When the two brothers reached each other by telephone the next day, Salem reported that he was trapped somewhere in a Hungarian forest. The police had surrounded the migrants, he said, and the family was running out of food and water.
"I told my brother, 'Please come back, you have to come back,' because I had a bad feeling," Yusuf el-Sheikh recalled in an interview. He and his teenage niece and nephew slept the night in a park in Belgrade.
Then, about 6 p.m. Aug. 25, Abdel Salem called to say they could wait no longer. The smuggler was bringing cars to take them to Germany, he told his brother.
Al-Afghani, the smuggler, called el-Sheikh a short time later. Another taxi picked up him and the teenagers near a bridge across the Danube and drove them toward the border, and this time al-Afghani led them with a group of about 60 on a seven-hour walk through the night deep into Hungary. They slept the next day in a crowded safe house somewhere in Hungary.
The next night, on Aug. 26, al-Afghani led el-Sheikh and about 25 others bound for Germany on a short walk to a road. Three of the migrants were younger than 5, Yusuf said, and al-Afghani said he would return with cars. But instead he pulled up with a truck. "He just came back and said, 'Get in,'" el-Sheikh recalled.

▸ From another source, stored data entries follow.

/-- The extension of R218 is requested where it is due, and TX_EXHAUSTED entered where it is (R221). -/
def checkTxFc (n : Nat) (s : State) : State :=
  let s := warnFc n 1 (nodeOf s n).txFc.toNat s
  let r := nodeOf s n
  let s := if 0xFFFFF000 ≤ r.txFc.toNat ∧ r.state = 1 then saveNode n { r with state := 3 } s else s
  let r := nodeOf s n
  if (leasePending s n).isNone ∧ (r.txLease - 1) * 4096 ≤ r.txFc.toNat ∧ r.txLease < 2 ^ 20 - 1 ∧ !isolated s then recordLease n (r.txLease + 1) s
  else s

/-- A counter may be used: below the recorded lease (R218). -/
def counterReady (s : State) (n : Nat) : Bool :=
  let r := nodeOf s n
  decide (r.txFc.toNat < r.txLease * 4096) && decide (leasePending s n ≠ some r.txLease)

/-- Why no counter is to be had: 0 none, 1 the lease (counted), 2 exhaustion. -/
def counterRefusal (s : State) (n : Nat) : Nat :=
  if nodeState s n = 3 then 2 else if counterReady s n then 0 else 1

/-- A fresh counter is taken (R212). -/
def takeCounter (n : Nat) (s : State) : Nat × State :=
  let r := nodeOf s n
  (r.txFc.toNat, checkTxFc n (saveNode n { r with txFc := r.txFc + 1 } s))

/-- TX_FC and TX_LEASE of a record that another run of the machine used (R220), recorded before first use. -/
def leaseStep (n : Nat) (s : State) : State :=
  let r := nodeOf s n
  let lease := min (r.txLease + 1) (2 ^ 20 - 1)
  let s := putNode n { r with txFc := BitVec.ofNat 32 (min (r.txLease * 4096) 0xFFFFFFFF), txLease := lease } s
  checkTxFc n (recordLease n lease s)

/-! ### Restoration (R203) -/

/-- The locus of table memory: subsystem 7 of the logic die (Table 1.3). -/
def tableLocus : W32 := BitVec.ofNat 32 (subsysLocus 0 7)

/-- What is being restored: none where nothing is, else the command that waits, if any. -/
def restoring (s : State) (n : Nat) : Option (Option Cmd) := Sparse.get (fun _ => none) s.mesh.restoring n

/-- Note a restoration. -/
def setRestoring (n : Nat) (c : Option (Option Cmd)) (s : State) : State :=
  modMesh (fun m => { m with restoring := Sparse.set (fun _ => none) m.restoring n c }) s

/-- A record was read whose CHECK does not match: the event, once until it is restored, and the restoration begins (R203). -/
def recordBad (n : Nat) (s : State) : State :=
  if (restoring s n).isSome then s
  else raiseLocus 0x0401 tableLocus (leBytes 4 n) (setRestoring n (some none) s)

/-- A record and the short address are restored, with the counter step of R220, so that no counter repeats (R211, log 31). -/
def restoreRecord (n : Nat) (r : NodeRec) (s : State) : State :=
  let r := { r with txLease := max r.txLease (Sparse.get (fun _ => 0) s.store.leases n) }
  leaseStep n (dropNodeKeys n (putNode n r s))
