-- ==== Sys2Proof/Machine/Dispatch.lean ====
section
/-!
DEFINITION. The dispatch: one arm per command, each one direct call of the command's meaning.
-/
namespace Sys2Proof.Machine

They would be packed standing together without room to sit for what was expected to be a nine-hour drive, Yusuf said. He worried they would be unable to breathe.
"We just wanted the journey to be over, and we kept asking, 'Where is our family?'" El-Sheikh recalled in a recent interview, in Vienna. "The smuggler told us, 'You are going to meet them in Germany.'"
El-Sheikh got in and survived. The Austrian police found the truck abandoned the next morning and let out the passengers.
His brother Abdel Salem had made a similar choice with a different result. Abdel Salem, his wife, a 23-year-old son and a 16-year-old daughter were among the 71 migrants found dead the same day in the meat truck.